## Goal of the exercise
Say, as a bare number, how many lines of the listing hold "TimeUnit".

## Data provided
========================================

theorem execQueueDestroy_keeps {a0 a1} {t : State} : Result.Keeps [.host, .qe, .video, .health, .out] t (execQueueDestroy a0 a1 t) := by
  unfold execQueueDestroy
  try dsimp only
  repeat' first
    | with_reducible apply Keeps.rfl | decide | with_reducible apply Result.keeps_done | with_reducible apply Result.keeps_fault
    | refine Keeps.trans ?_ (State.serve_keeps (fun r u => ?_) (by decide))
    | with_reducible apply Keeps.step ?_ State.quiet_keeps ?_
    | with_reducible apply Keeps.step ?_ queueDestroy_keeps ?_ | split

theorem videoStreamOpen_keeps {a0} {t : State} : Keeps [.video] t (videoStreamOpen a0 t).state := by
  unfold videoStreamOpen withLivePen withPen
  try dsimp only
  repeat' first
    | with_reducible apply Keeps.rfl | decide | with_reducible apply Keeps.reply | with_reducible apply Keeps.refuses
    | with_reducible apply Keeps.waits | ((with_reducible intro h); apply h.video)
    | with_reducible apply Keeps.step ?_ (State.modVideo_keeps ?_) ?_ | split
    | ((with_reducible intro h); exact by simpa [Video.Sound] using h.video)

theorem videoStreamClose_keeps {a0} {t : State} : Keeps [.video] t (videoStreamClose a0 t).state := by
  unfold videoStreamClose withLivePen withPen
  try dsimp only
  repeat' first
    | with_reducible apply Keeps.rfl | decide | with_reducible apply Keeps.reply | with_reducible apply Keeps.refuses
    | with_reducible apply Keeps.waits | with_reducible apply Keeps.step ?_ State.closeStream_keeps ?_
    | with_reducible apply Keeps.step ?_ State.makeAllReady_keeps ?_ | split

theorem videoPoolSet_keeps {a0} {t : State} : Keeps [.host, .comp, .pens, .drover, .np, .fab, .qe, .health, .out, .free] t (videoPoolSet a0 t).state := by
  unfold videoPoolSet withLivePen withPen
  try dsimp only
  repeat' first
    | with_reducible apply Keeps.rfl | decide | with_reducible apply Keeps.reply | with_reducible apply Keeps.refuses
    | with_reducible apply Keeps.waits | ((with_reducible intro _ k); exact k) | ((with_reducible intro _ _); exact (by rfl))
    | ((with_reducible intro _ k); exact (by split <;> exact k)) | ((with_reducible intro _ k); exact Pen.adopt_sound k)
    | with_reducible apply Keeps.step ?_ (State.modPen_keeps ?_) ?_
    | with_reducible apply Keeps.step ?_ State.retryAllocs_keeps ?_ | split

theorem execVideoStreamOpen_keeps {a0 a1} {t : State} : Result.Keeps [.host, .video, .health, .out] t (execVideoStreamOpen a0 a1 t) := by
  unfold execVideoStreamOpen
  try dsimp only
  repeat' first
    | with_reducible apply Keeps.rfl | decide | with_reducible apply Result.keeps_done | with_reducible apply Result.keeps_fault
    | refine Keeps.trans ?_ (State.serve_keeps (fun r u => ?_) (by decide))
    | with_reducible apply Keeps.step ?_ State.quiet_keeps ?_
    | with_reducible apply Keeps.step ?_ videoStreamOpen_keeps ?_ | split

theorem execVideoStreamClose_keeps {a0 a1} {t : State} : Result.Keeps [.host, .video, .health, .out] t (execVideoStreamClose a0 a1 t) := by
  unfold execVideoStreamClose
  try dsimp only
  repeat' first
    | with_reducible apply Keeps.rfl | decide | with_reducible apply Result.keeps_done | with_reducible apply Result.keeps_fault
    | refine Keeps.trans ?_ (State.serve_keeps (fun r u => ?_) (by decide))
    | with_reducible apply Keeps.step ?_ State.quiet_keeps ?_
    | with_reducible apply Keeps.step ?_ videoStreamClose_keeps ?_ | split

theorem execVideoPoolSet_keeps {a0 a1} {t : State} : Result.Keeps [.host, .comp, .pens, .drover, .np, .fab, .qe, .health, .out, .free] t (execVideoPoolSet a0 a1 t) := by
  unfold execVideoPoolSet
  try dsimp only
  repeat' first
    | with_reducible apply Keeps.rfl | decide | with_reducible apply Result.keeps_done | with_reducible apply Result.keeps_fault
    | refine Keeps.trans ?_ (State.serve_keeps (fun r u => ?_) (by decide))
    | with_reducible apply Keeps.step ?_ State.quiet_keeps ?_
    | with_reducible apply Keeps.step ?_ videoPoolSet_keeps ?_ | split

/-! ## Machine/EszerFabric.lean -/

@[simp] theorem TimeUnit.refer_role (t : TimeUnit) (n : Nat) : (t.refer n).role = t.role := by
  unfold TimeUnit.refer
  dsimp only
  split <;> rfl

theorem TimeUnit.refer_sound {t : TimeUnit} {n : Nat} (h : t.Sound) : (t.refer n).Sound := by
  unfold TimeUnit.Sound
  rw [TimeUnit.refer_role]
  exact h

theorem baseRelease_keeps {a0} {t : State} : Keeps [.host, .comp, .pens, .drover, .np, .fab, .qe, .health, .out, .free] t (baseRelease a0 t).state := by
  unfold baseRelease
  try dsimp only
  repeat' first
    | with_reducible apply Keeps.rfl | decide | with_reducible apply Keeps.reply | with_reducible apply Keeps.refuses
    | with_reducible apply Keeps.waits | with_reducible apply Keeps.step ?_ State.freeBasePages_keeps ?_
    | with_reducible apply Keeps.step ?_ State.modDrover_keeps ?_
    | with_reducible apply Keeps.step ?_ State.retryAllocs_keeps ?_ | split

theorem baseRegister_keeps {a0} {t : State} : Keeps [.host, .comp, .pens, .drover, .np, .fab, .qe, .health, .out, .free] t (baseRegister a0 t).state := by
  unfold baseRegister withPen
  try dsimp only
  repeat' first
    | with_reducible apply Keeps.rfl | decide | with_reducible apply Keeps.reply | with_reducible apply Keeps.refuses
    | with_reducible apply Keeps.waits | with_reducible apply Keeps.step ?_ State.takePath_keeps ?_
    | with_reducible apply Keeps.step ?_ State.tryBase_keeps ?_
    | with_reducible apply Keeps.step ?_ baseRelease_keeps ?_ | split

theorem execBaseRegister_keeps {a0 a1} {t : State} : Result.Keeps [.host, .comp, .pens, .drover, .np, .fab, .qe, .health, .out, .free] t (execBaseRegister a0 a1 t) := by
  unfold execBaseRegister
  try dsimp only
  repeat' first
    | with_reducible apply Keeps.rfl | decide | with_reducible apply Result.keeps_done | with_reducible apply Result.keeps_fault
    | refine Keeps.trans ?_ (State.serve_keeps (fun r u => ?_) (by decide))
    | with_reducible apply Keeps.step ?_ State.quiet_keeps ?_
    | with_reducible apply Keeps.step ?_ baseRegister_keeps ?_ | split

theorem State.rewire_keeps {a1} {t : State} : Keeps [.host, .fab, .qe, .health, .out] t (State.rewire t a1) := by
  unfold State.rewire
  try dsimp only
  repeat' first
    | with_reducible apply Keeps.rfl | decide | with_reducible apply Keeps.step ?_ State.modPort_keeps ?_
    | with_reducible apply Keeps.step ?_ State.portDown_keeps ?_ | split

theorem State.setPlaced_keeps {a1} {t : State} : Keeps [.host, .fab, .qe, .health, .out] t (State.setPlaced t a1) := by
  unfold State.setPlaced
  try dsimp only
  repeat' first
    | with_reducible apply Keeps.rfl | decide | ((with_reducible intro h); apply h.fab)
    | with_reducible apply Keeps.step ?_ (State.modFab_keeps ?_) ?_
    | with_reducible apply Keeps.step ?_ State.rewire_keeps ?_
    | with_reducible apply State.forAll_keeps ?_ (fun u x => ?_) | split
    | ((with_reducible intro h); exact by simpa [Fabric.Sound] using h.fab)

theorem fabricTopologySet_keeps {a0} {t : State} : Keeps [.dog, .boot, .host, .fab, .qe, .time, .health, .out] t (fabricTopologySet a0 t).state := by
  unfold fabricTopologySet
  try dsimp only
  repeat' first
    | with_reducible apply Keeps.rfl | decide | with_reducible apply Keeps.reply | with_reducible apply Keeps.refuses
    | with_reducible apply Keeps.waits | ((with_reducible intro h); apply h.fab)
    | with_reducible apply Keeps.step ?_ State.leaveFull_keeps ?_
    | with_reducible apply Keeps.step ?_ (State.modFab_keeps ?_) ?_
    | with_reducible apply Keeps.step ?_ State.nameLeaders_keeps ?_
    | with_reducible apply Keeps.step ?_ State.ownWrite_keeps ?_
    | with_reducible apply Keeps.step ?_ State.setPlaced_keeps ?_ | split
    | ((with_reducible intro h); exact by simpa [Fabric.Sound] using h.fab)

theorem execFabricTopologySet_keeps {a0 a1} {t : State} : Result.Keeps [.dog, .boot, .host, .fab, .qe, .time, .health, .out] t (execFabricTopologySet a0 a1 t) := by
  unfold execFabricTopologySet
  try dsimp only
  repeat' first
    | with_reducible apply Keeps.rfl | decide | with_reducible apply Result.keeps_done | with_reducible apply Result.keeps_fault
    | refine Keeps.trans ?_ (State.serve_keeps (fun r u => ?_) (by decide))
    | with_reducible apply Keeps.step ?_ State.quiet_keeps ?_
    | with_reducible apply Keeps.step ?_ fabricTopologySet_keeps ?_ | split

theorem linkStatus_keeps {a0} {t : State} : Keeps [] t (linkStatus a0 t).state := by
  unfold linkStatus
  try dsimp only
  repeat' first
    | with_reducible apply Keeps.rfl | decide | with_reducible apply Keeps.reply | with_reducible apply Keeps.refuses
    | with_reducible apply Keeps.waits | split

========================================

## Answer to the problem
5